Penjelasan yang mungkin untuk hal ini termasuk penghindaran karena VBA berbahaya sekarang kurang umum atau penargetan khusus/sempit yang ditujukan pada sistem yang sudah ketinggalan zaman. Selain itu, Bumblebee mungkin sedang menguji dan mendiversifikasi metode distribusinya. Proofpoint mengatakan Bumblebee telah bereksperimen dengan dokumen yang sarat makro dalam kampanye sebelumnya, meskipun kasus tersebut hanya berjumlah 4,3% dari total yang tercatat (230 kampanye). Sebelum Bumblebee pecah, perkembangan penting terakhir dalam malware ini terjadi pada bulan September 2023, ketika malware tersebut menggunakan teknik distribusi baru yang mengandalkan penyalahgunaan layanan 4shared WebDAV untuk menghindari daftar blokir.
Cybercrime back to work
Bumblebee biasanya disewakan kepada penjahat dunia maya yang ingin melewati tahap akses awal dan memasukkan muatan mereka ke dalam sistem yang sudah dibobol. Proofpoint mengatakan tidak ada cukup bukti untuk mengaitkan kampanye baru-baru ini dengan kelompok ancaman tertentu. Namun, para peneliti mengatakan kampanye tersebut memiliki ciri-ciri pelaku ancaman yang mereka lacak adalah TA579. Menurut Proofpoint, pelaku ancaman lain yang baru-baru ini menunjukkan kebangkitan aktivitasnya termasuk TA576, TA866, TA582, dan TA2541.

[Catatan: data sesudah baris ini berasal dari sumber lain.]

/-- A reset needs no premise on the state it finds (R201). -/
theorem resetBlock_inv (s : State) : (resetBlock s).Inv :=
  ⟨flagsOk_congr rfl rfl rfl rfl reset_flagsOk, resetBlock_wf s⟩

/-- The flags after a completion follow from its kind alone; the buffers' form comes from the state it found. -/
theorem engineStep_inv {s t : State} (h : s.Inv) (hs : engineStep s = .next t) : t.Inv := by
  rcases engineStep_cases s with ⟨_, he⟩ | ⟨w, _, ⟨e, he⟩ | ⟨u, he, hwf, _⟩⟩ <;> rw [he] at hs <;> cases hs
  · exact h
  · exact ⟨flagsError_flagsOk e s, wf_congr rfl rfl rfl rfl h.2⟩
  · exact ⟨flagsSuccess_flagsOk u, wf_congr rfl rfl rfl rfl (hwf h.2)⟩

theorem performEvent_inv (e : Event) {s t : State} (h : s.Inv) (hs : performEvent e s = .next t) : t.Inv := by
  cases e with
  | host tr => cases hs; exact transaction_inv tr h
  | engine => exact engineStep_inv h hs
  | reset => cases hs; exact resetBlock_inv s

/-- Settles O21: the engine's step on an empty agenda, else the first event. -/
theorem stepKeepsInvariant : Obligations.StepKeepsInvariant := by
  intro s t h hs
  cases ha : s.agenda with
  | nil =>
    rw [step_engine s [] (.inr ⟨ha, rfl⟩)] at hs
    exact engineStep_inv (inv_withAgenda [] h) hs
  | cons e rest =>
    rw [step_event s e rest ha] at hs
    exact performEvent_inv e (inv_withAgenda rest h) hs

/-! ### What the registers read as -/

theorem ctrlWord_eq (s : State) : ctrlWord s = BitVec.ofNat 32 (s.ctrlMod.toNat + 4 * s.ctrlCod.toNat) := by
  have places : ∀ m c : BitVec 2, (c ++ m).zeroExtend 32 = BitVec.ofNat 32 (m.toNat + 4 * c.toNat) := by decide
  exact places s.ctrlMod s.ctrlCod

theorem errcodeWord_eq (s : State) : errcodeWord s = BitVec.ofNat 32 s.errcode.toNat :=
  (BitVec.ofNat_toNat 32 s.errcode).symm

theorem statusWord_idle {s : State} (h : s.phase = .idle) :
    statusWord s = BitVec.ofNat 32
      ((if s.statusDone then 2 else 0) + (if s.statusErr then 4 else 0) + (if s.statusWerr then 8 else 0)) := by
  simp [statusWord, isBusy_idle h, flagBit]

/-- While idle no read of a register draws an unspecified word (R71). -/
theorem answerTo_register {s : State} (h : s.phase = .idle) (r : Reg) :
    answerTo s (BitVec.ofNat 23 (regOffset r)) = .data (readReg s r) := by
  rw [answerTo, transaction_read (locate_register r) (inPendingSet_idle h _)]
  rfl

/-- Settles O49: `answerTo_register` at each register, with CTRL, STATUS and ERRCODE as numbers. -/
theorem registersReadTheirFields : Obligations.RegistersReadTheirFields := by
  intro s h
  have answer := answerTo_register h
  have ctrl : readReg s .ctrl = _ := ctrlWord_eq s
  have status : readReg s .status = _ := statusWord_idle h
  have errcode : readReg s .errcode = _ := errcodeWord_eq s
  exact ⟨ctrl ▸ answer .ctrl, answer .cmd, status ▸ answer .status, errcode ▸ answer .errcode,
    answer .lenBa, answer .lenBb, answer .lenX, answer .lenY, answer .seed, answer .capacity,
    answer .snrDbLo, answer .snrDbHi, answer .bitrateLo, answer .bitrateHi, answer .bandwidthLo,
    answer .bandwidthHi, answer .sigpwrLo, answer .sigpwrHi, answer .noisepwrLo, answer .noisepwrHi,
    answer .ebn0Lo, answer .ebn0Hi, answer .measSnrLo, answer .measSnrHi⟩

/-! ### What a write of a register leaves -/

/-- CTRL keeps the low four bits of what is written (R23). -/
theorem ctrlWord_writeReg (s : State) (v : Word) : ctrlWord (writeReg s .ctrl v) = v &&& 0xF := by
  have low : (v &&& 0xF).toNat = v.toNat % 2 ^ 4 := Nat.and_two_pow_sub_one_eq_mod v.toNat 4
  have mod : (writeReg s .ctrl v).ctrlMod.toNat = v.toNat % 4 := by simp [writeReg]
  have cod : (writeReg s .ctrl v).ctrlCod.toNat = v.toNat / 4 % 4 := by
    simp [writeReg, Nat.shiftRight_eq_div_pow]
  apply BitVec.eq_of_toNat_eq
  rw [ctrlWord_eq, mod, cod, low, BitVec.toNat_ofNat]
  omega

/-- Only a write of CMD accepts a command, and so touches more than the register itself (R101). -/
theorem writeReg_phase (s : State) {r : Reg} (v : Word) (h : r ≠ .cmd) : (writeReg s r v).phase = s.phase := by
  cases r with
  | cmd => exact absurd rfl h
  | _ => rfl

theorem writeReg_resetCount (s : State) (r : Reg) (v : Word) : (writeReg s r v).resetCount = s.resetCount := by
  cases r <;> rfl

theorem byteAt_writeReg (s : State) (r : Reg) (v : Word) (a : Nat) : byteAt (writeReg s r v) a = byteAt s a := by
  obtain ⟨hba, hbb, hx, hy⟩ := writeReg_stores s r v
  refine byteAt_congr (fun b => ?_) (fun b => ?_) (writeReg_resetCount s r v) a
  · cases b with
    | ba => exact hba
    | bb => exact hbb
  · cases b with
    | x => exact hx
    | y => exact hy

theorem readReg_writeReg_same (s : State) (r : Reg) (v : Word) :
    readReg (writeReg s r v) r = readBack s r v := by
  cases r with
  | ctrl => exact ctrlWord_writeReg s v
  | snrDbLo | bitrateLo | bandwidthLo => exact loHalf_joinHalves _ _
  | snrDbHi | bitrateHi | bandwidthHi => exact hiHalf_joinHalves _ _
  | _ => rfl

/-- A write of one half of a pair keeps the other half (R41); every other register has its own field. -/
theorem readReg_writeReg_other (s : State) {r q : Reg} (v : Word) (hr : r ≠ .cmd) (hq : q ≠ r) :
    readReg (writeReg s r v) q = readReg s q := by
  cases r with
  | cmd => exact absurd rfl hr
  | ctrl => cases q with | ctrl => exact absurd rfl hq | _ => rfl
  | lenBa => cases q with | lenBa => exact absurd rfl hq | _ => rfl
  | lenBb => cases q with | lenBb => exact absurd rfl hq | _ => rfl
  | lenX => cases q with | lenX => exact absurd rfl hq | _ => rfl
  | lenY => cases q with | lenY => exact absurd rfl hq | _ => rfl
  | seed => cases q with | seed => exact absurd rfl hq | _ => rfl
  | snrDbLo =>
    cases q with | snrDbLo => exact absurd rfl hq | snrDbHi => exact hiHalf_joinHalves _ _ | _ => rfl
  | snrDbHi =>
    cases q with | snrDbHi => exact absurd rfl hq | snrDbLo => exact loHalf_joinHalves _ _ | _ => rfl
  | bitrateLo =>
    cases q with | bitrateLo => exact absurd rfl hq | bitrateHi => exact hiHalf_joinHalves _ _ | _ => rfl
  | bitrateHi =>
    cases q with | bitrateHi => exact absurd rfl hq | bitrateLo => exact loHalf_joinHalves _ _ | _ => rfl
  | bandwidthLo =>
    cases q with | bandwidthLo => exact absurd rfl hq | bandwidthHi => exact hiHalf_joinHalves _ _ | _ => rfl
  | bandwidthHi =>
    cases q with | bandwidthHi => exact absurd rfl hq | bandwidthLo => exact loHalf_joinHalves _ _ | _ => rfl
  | _ => rfl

Gangguan yang dilakukan otoritas penegak hukum terhadap QBot (Qakbot) telah menciptakan kekosongan di pasar distribusi muatan, yang coba diisi oleh malware lain. Kasus penting termasuk DarkGate dan Pikabot, dua pemuat malware berkemampuan tinggi yang kini mendorong infeksi melalui berbagai saluran, termasuk phishing, malvertising, dan pesan di Skype dan Microsoft Teams.
Zscaler menerbitkan laporan di Pikabot kemarin, mencatat bahwa malware tersebut telah muncul kembali dengan versi baru yang disederhanakan bulan ini, setelah jeda singkat setelah Natal tahun lalu. Versi Pikabot baru telah menghilangkan teknik kebingungan kode tingkat lanjut yang digunakan sebelumnya dan menggunakan sistem konfigurasi yang kurang serbaguna, sehingga terlihat seperti rilis awal dari varian yang diperbarui.